Я вытянул шею так, что чуть не потерял равновесие.
— Погляди-ка, где я сейчас! — крикнул я поверх травы.
Марихен не откликнулась, но голову подняла, и глаза у нее округлились, а рот открылся, и я почувствовал по тому, как заколебался воздух, что
— Не посмеешь!
— Что? — спросил я обескураженно.
— Не посмеешь сорвать цветок, — ответила Марихен.

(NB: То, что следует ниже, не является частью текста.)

/-- An ACQUIRING synthesizer that sees its reference locks and clears REF_LOST and COAST_LIMIT; a LOCKED one that loses
lock coasts and counts the coast; one that loses its reference coasts with REF_LOST set; a COASTING or GATED one
relocks; a window whose drift exceeds GUARD gates a coasting one (SYN_0 to SYN_3 shown, with no relock at the same
instant); ten milliseconds of coasting set COAST_LIMIT; the reference's return is seen; a CLKOUT write within the
format's maximum is taken and one above it only sets ERR; the quadrant commands expire, quiesce and serve a quadrant. -/
def Obligations.SynthesizerLockAndCoast : Prop :=
  (∀ (s : State) (n : Fin 12), s.synState n = synAcquiring → s.clk.refPresent = true → n.val ≠ 11 → completes
   (.synLockDeclared n) s (fun t => t.synState n = synLocked ∧ t.on (F.CKR_SYN_STATUS_REF_LOST n) = false ∧ t.on
   (F.CKR_SYN_STATUS_COAST_LIMIT n) = false)) ∧
  (∀ (s : State), s.synState 11 = synAcquiring → s.clk.refPresent = true → s.starting = true → s.get
   F.CKR_START_STAGE_STAGE = 1 → s.clk.syn11Lost = false → completes (.synLockDeclared 11) s (fun t => t.synState 11 =
   synLocked ∧ t.get F.CKR_START_STAGE_STAGE = 2 ∧ t.get F.CKR_ISL_STATE_IN_RESET &&& 0x1E = 0)) ∧
  (∀ (s : State) (n : Fin 12), s.synState n = synLocked → completes (.synLossOfLock n) s (fun t => t.synState n =
   synCoasting ∧ t.get (F.CKR_SYN_STATUS_LOSS_COUNT n) = min 255 (s.get (F.CKR_SYN_STATUS_LOSS_COUNT n) + 1))) ∧
  (∀ (s : State) (n : Fin 12), s.synState n = synLocked → completes (.synLossOfReference n) s (fun t => t.synState n =
   synCoasting ∧ t.on (F.CKR_SYN_STATUS_REF_LOST n) = true ∧ t.clk.refPresent = false)) ∧
  (∀ (s : State) (n : Fin 12), s.synState n = synCoasting ∨ s.synState n = synGated → s.clk.refPresent = true → completes
   (.synRelock n) s (fun t => t.synState n = synLocked ∧ t.on (F.CKR_SYN_STATUS_COAST_LIMIT n) = false ∧ t.get
   (F.CKR_SYN_STATUS_DRIFT n) = 0)) ∧
  (∀ (s : State) (n : Fin 12) (count : Nat) (same : Bool), s.synState n = synLocked → (s.syn n).pureWin = true → n.val ≠ 10
   → completes (.monitorWindowEnd n count same) s (fun t => (t.syn n).refCount = some count ∧ t.on
   (F.CKR_SYN_STATUS_NOMREF n) = false)) ∧
  (∀ (s : State) (n : Fin 12) (count c : Nat), n.val < 4 → s.synState n = synCoasting → (s.syn n).pureWin = true → (s.syn
   n).refCount = some c → s.get (F.CKR_SYN_GUARD_GUARD_PPM n) < (driftOf count c 1).natAbs → completes
   (.monitorWindowEnd n count false) s (fun t => t.synState n = synGated ∧ bit (t.get F.CKR_SYN_TRIP_TRIP) n = true)) ∧
  (∀ (s : State) (n : Fin 12), s.synState n = synCoasting ∨ s.synState n = synGated → s.on (F.CKR_SYN_STATUS_COAST_LIMIT n)
   = false → completes (.synCoastLimit n) s (fun t => t.on (F.CKR_SYN_STATUS_COAST_LIMIT n) = true ∧ t.synState n =
   s.synState n)) ∧
  (∀ (s : State), completes .refclkReturn s (fun t => t.clk.refPresent = true ∧ t.regs = s.regs)) ∧
  (∀ (s : State) (n : Fin 4) (v : W32), bits v.toNat 17 16 ≠ 3 → bits v.toNat 15 0 ≠ 0 → s.clkoutSource (bits v.toNat 17
   16) ≤ clkoutMax (bits v.toNat 27 26) * bits v.toNat 15 0 → completes (.clkoutWrite n v) s (fun t => t.get
   (F.CKR_CLKOUT_EN n) = bits v.toNat 31 31 ∧ t.get (F.CKR_CLKOUT_ERR n) = 0 ∧ t.get (F.CKR_CLKOUT_FORMAT n) = bits
   v.toNat 27 26 ∧ t.get (F.CKR_CLKOUT_DRIVE n) = bits v.toNat 25 24 ∧ t.get (F.CKR_CLKOUT_SRC n) = bits v.toNat 17 16 ∧
   t.get (F.CKR_CLKOUT_DIV n) = bits v.toNat 15 0)) ∧
  (∀ (s : State) (n : Fin 4) (v : W32), bits v.toNat 17 16 ≠ 3 → bits v.toNat 15 0 ≠ 0 → clkoutMax (bits v.toNat 27 26) *
   bits v.toNat 15 0 < s.clkoutSource (bits v.toNat 17 16) → completes (.clkoutWrite n v) s (fun t => t.get
   (F.CKR_CLKOUT_ERR n) = 1 ∧ t.get (F.CKR_CLKOUT_EN n) = s.get (F.CKR_CLKOUT_EN n) ∧ t.get (F.CKR_CLKOUT_DIV n) = s.get
   (F.CKR_CLKOUT_DIV n))) ∧
  (∀ (s : State) (q : Fin 4), s.quadMode q = .selfRefresh → s.synState (4 + q) ≠ synLocked → s.pool.held = [] → completes
   (.quadrantHoldExpiry q) s (fun t => t.quadMode q = .expired ∧ t.regs = s.regs)) ∧
  (∀ (s : State) (q : Fin 4), s.quadMode q = .quiescing → completes (.quadrantQuiesced q) s (fun t => t.quadMode q =
   .selfRefresh ∧ t.synState (4 + q) = (if s.clk.quadOff.contains q.val then synOff else synAcquiring) ∧
   t.clk.quadOff.contains q.val = false)) ∧
  (∀ (s : State) (q : Fin 4), s.quadMode q = .recentring → s.pool.held = [] → completes (.quadrantRecentreDone q) s (fun t
   => t.quadMode q = .running))

/-- PERST_N_ASSERT takes the link down, removes every VF and every MSI-X enable and leaves partitions, pool and rings as
they are; LINK_UP takes width, speed and the host's configuration; LINK_DOWN only takes the link down; a VF FLR is a
partition reset; a PF0 FLR withdraws the grant and the VFs; enabling an event queue empties it; a HEAD within TAIL minus
HEAD is taken and any other sets HEAD_ERR; unmasking a pending vector sends its one message. -/
def Obligations.HostLinkAndFunctions : Prop :=
  (∀ (s : State), completes .pciePerstNAssert s (fun t => t.pwr.pcieUp = false ∧ t.evt.numVfs = 0 ∧ t.evt.vfMse = false ∧
   t.evt.msixEn = [] ∧ t.trust.grant = none ∧ t.pool = s.pool ∧ t.rings = s.rings ∧ t.log = s.log)) ∧
  (∀ (s : State) (w : BitVec 6) (x : BitVec 4) (n : Fin 17) (mse : Bool), s.isHeld = false → 5 ≤ s.get
   F.CKR_START_STAGE_STAGE → s.get F.CKR_START_STAGE_STAGE ≠ 0xE0 → completes (.pcieLinkUp w x n mse [] []) s (fun t =>
   t.pwr.pcieUp = true ∧ t.get F.HIF_LINK_WIDTH = w.toNat ∧ t.get F.HIF_LINK_SPEED = x.toNat ∧ t.evt.numVfs = n.val ∧
   t.evt.vfMse = mse ∧ t.hostOut = s.hostOut)) ∧
  (∀ (s : State) (w : BitVec 6) (x : BitVec 4) (n : Fin 17) (mse : Bool), s.isHeld = false → s.get F.CKR_START_STAGE_STAGE
   = 0xE0 → completes (.pcieLinkUp w x n mse [] []) s (fun t => t.pwr.pcieUp = true ∧ t.evt.numVfs = 0)) ∧
  (∀ (s : State) (w : BitVec 6) (x : BitVec 4) (n : Fin 17) (mse : Bool) (en ms : List (Fin 17)), s.isHeld = false → s.get
   F.CKR_START_STAGE_STAGE < 5 → completes (.pcieLinkUp w x n mse en ms) s (fun t => t.pwr.pcieUp = true ∧ t.evt = s.evt
   ∧ t.hostOut = s.hostOut)) ∧
  (∀ (s : State), exec .pcieLinkDown s = .next { s with pwr := { s.pwr with pcieUp := false } }) ∧
  (∀ (s : State) (p : Fin 16), p.val < s.evt.numVfs → s.lc p.val ≠ 0 → exec (.vfFlr p) s = .next (partitionReset p.val s)) ∧
  (∀ (s : State) (p : Fin 16), s.lc p.val = 0 → exec (.vfFlr p) s = .next s) ∧
  (∀ (s : State) (p : Fin 16), s.evt.numVfs ≤ p.val → exec (.vfFlr p) s = .next s) ∧
  (∀ (s : State), completes .pf0Flr s (fun t => t.evt.numVfs = 0 ∧ t.evt.vfMse = false ∧ t.evt.msixEn.contains 0 = false ∧
   t.trust.grant = none ∧ t.trust.sessions = s.trust.sessions ∧ t.pool = s.pool ∧ t.rings = s.rings ∧ t.pwr = s.pwr)) ∧
  (∀ (s : State) (size : BitVec 5) (ctx : BitVec 12), s.on F.EVT_Q_CFG_EN = false → completes (.evtQEnable none size ctx) s
   (fun t => t.on F.EVT_Q_CFG_EN = true ∧ t.get F.EVT_Q_CFG_LOG2SIZE = (if 6 ≤ size.toNat ∧ size.toNat ≤ 16 then
   size.toNat else s.get F.EVT_Q_CFG_LOG2SIZE) ∧ t.get F.EVT_Q_HEAD_HEAD = 0 ∧ t.get F.EVT_Q_TAIL_TAIL = 0 ∧ t.evt.seq =
   0 ∧ t.evt.overflow = false)) ∧
  (∀ (s : State) (p : Fin 16) (size : BitVec 5) (ctx : BitVec 12), s.window p.val = true → s.on (F.PW_EVT_Q_CFG_EN p.val) =
   false → completes (.evtQEnable (some p) size ctx) s (fun t => t.on (F.PW_EVT_Q_CFG_EN p.val) = true ∧ t.get
   (F.PW_EVT_Q_HEAD_HEAD p.val) = 0 ∧ t.get (F.PW_EVT_Q_TAIL_TAIL p.val) = 0 ∧ t.get (F.PW_EVT_Q_CFG_LOG2SIZE p.val) =
   (if 6 ≤ size.toNat ∧ size.toNat ≤ 16 then size.toNat else s.get (F.PW_EVT_Q_CFG_LOG2SIZE p.val)) ∧ t.get
   (F.PW_EVT_Q_CFG_CTX p.val) = ctx.toNat)) ∧
  (∀ (s : State) (p : Fin 16) (size : BitVec 5) (ctx : BitVec 12) (v : W32), s.window p.val = false → exec (.evtQEnable
   (some p) size ctx) s = .next s ∧ exec (.evtQHeadWrite (some p) v) s = .next s) ∧
  (∀ (s : State) (v : W32), sub32 v.toNat (s.get F.EVT_Q_HEAD_HEAD) ≤ sub32 (s.get F.EVT_Q_TAIL_TAIL) (s.get
   F.EVT_Q_HEAD_HEAD) → exec (.evtQHeadWrite none v) s = .next (s.put F.EVT_Q_HEAD_HEAD v.toNat)) ∧
  (∀ (s : State) (v : W32), sub32 (s.get F.EVT_Q_TAIL_TAIL) (s.get F.EVT_Q_HEAD_HEAD) < sub32 v.toNat (s.get
   F.EVT_Q_HEAD_HEAD) → exec (.evtQHeadWrite none v) s = .next (s.put F.EVT_Q_STATUS_HEAD_ERR 1)) ∧
  (∀ (s : State) (p : Fin 16) (v : W32), s.window p.val = true → sub32 v.toNat (s.get (F.PW_EVT_Q_HEAD_HEAD p.val)) ≤ sub32
   (s.get (F.PW_EVT_Q_TAIL_TAIL p.val)) (s.get (F.PW_EVT_Q_HEAD_HEAD p.val)) → exec (.evtQHeadWrite (some p) v) s =
   .next (s.put (F.PW_EVT_Q_HEAD_HEAD p.val) v.toNat)) ∧
  (∀ (s : State) (vec : Fin 64), bit (s.get (msixPba 0)) vec.val = true → s.evt.msixEn.contains 0 = true →
   s.evt.msixMask.contains 0 = false → s.fnPresent 0 = true → completes (.msixUnmask 0 vec) s (fun t => t.hostOut =
   s.hostOut ++ [.msix 0 vec.val] ∧ bit (t.get (msixPba 0)) vec.val = false)) ∧
  (∀ (s : State) (vec : Fin 64), bit (s.get (msixPba 0)) vec.val = false → completes (.msixUnmask 0 vec) s (fun t =>
   t.hostOut = s.hostOut ∧ bit ((t.reg (msixCtl 0 vec.val)).toNat) 0 = false)) ∧
  (∀ (s : State) (fn : Fin 17) (vec : Fin 64), 0 < fn.val → vec.val < 12 → s.window (fn.val - 1) = false → exec
   (.msixUnmask fn vec) s = .next s)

— Ха! — выдохнул я хрипло, высунув для вящей убедительности язык, и сделал при этом два неуклюжих шажка в сторону, чтобы поточнее разглядеть и сорвать цветок, но когда я, вновь начав выдавливать пятками углубленьица, и впрямь покачнулся, а потом все же, дрожа от нетерпения, раздвинул траву и во все горло крикнул, что посмею, еще как, вот сейчас, сию минуту, сию секунду, не сходя с места вырву цветок, то в тот момент, когда голубое пятнышко уже проглянуло, я вдруг услышал прямо надо мной пронзительное тихое шипенье; застыв с вытянутой рукой, я посмотрел вверх и увидел дно огромного баллона из матово-голубого стекла, в котором корчились и извивались огненные змеи; их шипящие чешуйчатые головы тыкались в прозрачную стену, целясь в меня, черные глазки старались встретиться со мной взглядом, раздвоенные огненные языки вытягивались, пытаясь меня зацепить, и, пока все во мне еще противилось осознанию открывшейся мне картины, я услышал обращенные ко мне сверху и разнесшиеся над всем лугом слова:
— Молния поразит тебя самого, если сорвешь цветок.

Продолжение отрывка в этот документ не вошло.